theorem test_hyps_QueuedIssue_part2 :
    (∃ (e : Env) (q : QDest) (t : TArgs) (s : State), let g := fun r => (s.greg .el r).toNat; destOk s.el.lic .el q = true ∧ scaleOk t = true ∧ 1 ≤ g t.gn ∧ g t.gn ≤ 256 ∧ Within s .el e 3 [.queue .red (.tal 1 (g t.ga) (g t.gb) (g t.gn) (g t.ge) t.fmt.toNat t.cls t.mx) q.core.toNat q.k.toNat (q.amt.toNat + 1) (g t.gn)])
    ∧ (∃ (e : Env) (q : QDest) (t : TArgs) (s : State), let g := fun r => (s.greg .el r).toNat; destOk s.el.lic .el q = true ∧ psumOk t = true ∧ 1 ≤ g t.gn ∧ g t.gn ≤ 256 ∧ Within s .el e 3 [.queue .red (.tal 5 (g t.ga) (g t.gb) (g t.gn) (g t.ge) t.fmt.toNat t.cls t.mx) q.core.toNat q.k.toNat (q.amt.toNat + 1) (g t.gn)]) :=
  ⟨⟨{ pen := true, pneg := true, pflag := 0, last := true }, { core := 0#8, k := 0#6, amt := 0#4 }, { ga := 0, gb := 0, gn := 0, ge := 0, fmt := 0#4, cls := 0, mx := false }, (State.modSeq (running .el) .el (fun q => { q with g := (List.range 1).map (fun i => (i, 1#64)) })), by simp only [alone_iff, Within, State.memOk, State.guardFree]; and_intros <;> decide +kernel⟩,
   ⟨{ pen := true, pneg := true, pflag := 0, last := true }, { core := 0#8, k := 0#6, amt := 0#4 }, { ga := 0, gb := 0, gn := 0, ge := 0, fmt := 0#4, cls := 0, mx := false }, (State.modSeq (State.modSeq (State.modSeq (State.modEl (State.put State.reset .el Reg.SEQ_STAT_STATE 3) (fun e => { e with ports := { e.ports with evtQ := [] } })) .el (fun b => { b with bundles := 5 })) .ux (fun b => { b with bundles := 0 })) .el (fun q => { q with g := (List.range 1).map (fun i => (i, 1#64)) })), by simp only [alone_iff, Within, State.memOk, State.guardFree]; and_intros <;> decide +kernel⟩⟩

theorem test_hyps_QueuedIssue_b : ∃ (e : Env) (q : QDest) (a : Fin 64) (b : Fin 64) (c : Fin 64) (rel : Bool) (start : Bool) (lid : BitVec 8) (bid : BitVec 8) (gmask : BitVec 16) (rid : BitVec 12) (opk : Fin 8) (s : State), let g := fun r => (s.greg .ux r).toNat; destOk s.el.lic .ux q = true ∧ regOk .ux a = true ∧ regOk .ux b = true ∧ regOk .ux c = true ∧ opk.val < 6 ∧ Within s .ux e 1 [.queue .tree (.tslot rid.toNat opk (g a) (g b)) q.core.toNat q.k.toNat (q.amt.toNat + 1) 1] ∧ Within s .ux e 1 [.queue .tree (.tbar bid (g a)) q.core.toNat q.k.toNat (q.amt.toNat + 1) 1] ∧ lreqOk .ux a rel start gmask = true ∧ (Within s .ux e 1 [.queue .tree (.tlreq { lid := lid, t := (if rel then hxtAdd (s.tbNow .ux 0) (hxtNs (g a)) else s.gpair .ux a), gmask := gmask, start := start, lsi := 0, ident := 0 }) q.core.toNat q.k.toNat (q.amt.toNat + 1) 1]) ∧ Within s .ux e 1 [.queue .tree (.tcmpg rid.toNat (g a) (g b)) q.core.toNat q.k.toNat (q.amt.toNat + 1) 1] ∧ Within s .ux e 1 [.queue .tree (.tlock (g a) (g b) (s.greg .ux c)) q.core.toNat q.k.toNat (q.amt.toNat + 1) 1] ∧ Within s .ux e 1 [.queue .tree (.trel rid.toNat) q.core.toNat q.k.toNat (q.amt.toNat + 1) 1] ∧ Within s .ux e 2 [.queue .vault (.vgen (g a) (s.greg .ux b)) q.core.toNat q.k.toNat (q.amt.toNat + 1) 1] ∧ Within s .ux e 2 [.queue .vault (.vseal (s.greg .ux a)) q.core.toNat q.k.toNat (q.amt.toNat + 1) 1] ∧ Within s .ux e 2 [.queue .vault (.vcmp (g a) (s.greg .ux b)) q.core.toNat q.k.toNat (q.amt.toNat + 1) 1] ∧ Within s .ux e 2 [.queue .vault (.vrest (g a) (g b)) q.core.toNat q.k.toNat (q.amt.toNat + 1) 1] ∧ Within s .ux e 2 [.queue .vault (.vdrop (g a)) q.core.toNat q.k.toNat (q.amt.toNat + 1) 1] ∧ Within s .ux e 3 [.queue .ledg (.lseal (s.greg .ux a)) q.core.toNat q.k.toNat (q.amt.toNat + 1) 1] ∧ Within s .ux e 3 [.queue .ledg .lflush q.core.toNat q.k.toNat (q.amt.toNat + 1) 1] ∧ Within s .ux e 3 [.queue .ledg (.larch (s.greg .ux a) (s.greg .ux b)) q.core.toNat q.k.toNat (q.amt.toNat + 1) 1] ∧ Within s .ux e 3 [.queue .ledg (.ltrim (s.greg .ux a)) q.core.toNat q.k.toNat (q.amt.toNat + 1) 1] :=
  ⟨eLast, { core := 0#8, k := 0#6, amt := 0#4 }, 0, 0, 0, false, true, 0#8, 0#8, 0#16, 0#12, 1, (running .ux), by simp only [alone_iff, Within, State.memOk, State.guardFree]; and_intros <;> decide +kernel⟩

theorem test_hyps_QueuedOperations_part1 :
    (∃ (p : Part) (q : QueueId) (o : QOp) (id : Nat) (st : Nat) (s : State), (queuePart q ≠ p ∨ s.queueFree q = false ∨ s.headOp q = none) ∧ s.findOp p id = none ∧ queuePart o.queue = p ∧ s.seqState p ≠ 4 ∧ st < 16 ∧ stAdds st = false)
    ∧ (∃ (p : Part) (o : QOp) (st : Nat) (k : Nat) (s : State), queuePart o.queue = p ∧ s.seqState p ≠ 4 ∧ stAdds st = true ∧ p = .el ∧ (s.seq .el).pairs = [] ∧ s.cntAbs o.key ≤ cntTop ∧ k ≠ o.key)
    ∧ (∃ (p : Part) (o : QOp) (st : Nat) (s : State), queuePart o.queue = p ∧ s.seqState p ≠ 4 ∧ stAdds st = true ∧ p = .el ∧ (s.seq .el).pairs = [] ∧ s.cntAbs o.key ≤ cntTop)
    ∧ (∃ (p : Part) (o : QOp) (st : Nat) (s : State), queuePart o.queue = p ∧ s.seqState p ≠ 4 ∧ stAdds st = true ∧ p = .ux ∧ tget 0 s.ux.tc o.core ≤ cntTop)
    ∧ (∃ (p : Part) (id : Nat) (s : State), ((match s.findOp p id with | some o => (decide (o.started = true)) && ((match o.kind with | .lreq x => true | _ => false)) | _ => false) = true))
    ∧ (∃ (p : Part) (q : QueueId) (r : Option (BitVec 24)) (s : State), queuePart q = p ∧ s.queueFree q = true ∧ ((match s.headOp q with | some o => let m := match queuePort q, r with | some port, some a => if s.el.spmBad.contains (a.toNat / 8) then s.markStarted p o.id else (s.markStarted p o.id).spmReplay port a.toNat o.pc | _, _ => s.markStarted p o.id; (match o.kind with | .sealv step => decide (m.stepCur ≥ step.toNat ∧ isSealedBy (m.reg .el Reg.CHK_SEAL_LAST.off) step = false) | _ => false) | _ => false) = true))
    ∧ (∃ (p : Part) (id : Nat) (s : State), ((match s.findOp p id with | some o => (decide (o.started = true)) && ((match o.kind with | .ann d x => true | _ => false)) | _ => false) = true))
    ∧ (∃ (p : Part) (q : QueueId) (s : State), queuePart q = p ∧ s.queueFree q = true ∧ ((match s.headOp q with | some o => (match o.kind with | .ann d x => true | _ => false) | _ => false) = true)) :=
  ⟨⟨Part.el, QueueId.chk, { id := 0, queue := QueueId.move, kind := QKind.lstag 0, pc := 0, core := 0, k := 0, amt := 0, entries := 0, started := false }, 0, 15, State.reset, by decide +kernel⟩,
   ⟨Part.el, { id := 0, queue := QueueId.move, kind := QKind.lstag 0, pc := 0, core := 0, k := 0, amt := 0, entries := 0, started := false }, 0, 1, State.reset, by decide +kernel⟩,
   ⟨Part.el, { id := 0, queue := QueueId.move, kind := QKind.lstag 0, pc := 0, core := 0, k := 0, amt := 0, entries := 0, started := false }, 0, State.reset, by decide +kernel⟩,
   ⟨Part.ux, { id := 0, queue := QueueId.ledg, kind := QKind.lstag 0, pc := 0, core := 0, k := 0, amt := 0, entries := 0, started := false }, 0, State.reset, by decide +kernel⟩,
   ⟨Part.el, 4, (State.mod State.reset .el (fun b => { b with qops := [({ id := 4, queue := .ledger, kind := .lreq { lid := 0, t := 0, gmask := 0, start := false, lsi := 0, ident := 0 }, pc := 0, core := 0, k := 0, amt := 0, entries := 0, started := true } : QOp)] })), by decide +kernel⟩,
   ⟨Part.el, QueueId.ledger, none, (State.mod State.reset .el (fun b => { b with qops := [({ id := 0, queue := .ledger, kind := .sealv 0, pc := 0, core := 0, k := 0, amt := 0, entries := 0, started := false } : QOp)] })), by dsimp only; decide +kernel⟩,
   ⟨Part.el, 5, (State.mod State.reset .el (fun b => { b with qops := [{ id := 5, queue := QueueId.move, kind := QKind.ann 0#20 { src := 0#20, step := 0#64, bytes := 0#48, rcore := 0#8, rk := 0#6, ramt := 0#4, ident := 0 }, pc := 0, core := 0, k := 0, amt := 0, entries := 0, started := true }] })), by decide +kernel⟩,
   ⟨Part.el, QueueId.ledger, (State.mod State.reset .el (fun b => { b with qops := [({ id := 0, queue := .ledger, kind := .ann 0 { src := 0, step := 0, bytes := 0, rcore := 0, rk := 0, ramt := 0, ident := 0 }, pc := 0, core := 0, k := 0, amt := 0, entries := 0, started := false } : QOp)] })), by decide +kernel⟩⟩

++++

» TASK STATEMENT:
Where in the records does the string "none" appear? Copy every line that has it.

» THE ANSWER:
    (∃ (p : Part) (q : QueueId) (o : QOp) (id : Nat) (st : Nat) (s : State), (queuePart q ≠ p ∨ s.queueFree q = false ∨ s.headOp q = none) ∧ s.findOp p id = none ∧ queuePart o.queue = p ∧ s.seqState p ≠ 4 ∧ st < 16 ∧ stAdds st = false)
   ⟨Part.el, QueueId.ledger, none, (State.mod State.reset .el (fun b => { b with qops := [({ id := 0, queue := .ledger, kind := .sealv 0, pc := 0, core := 0, k := 0, amt := 0, entries := 0, started := false } : QOp)] })), by dsimp only; decide +kernel⟩,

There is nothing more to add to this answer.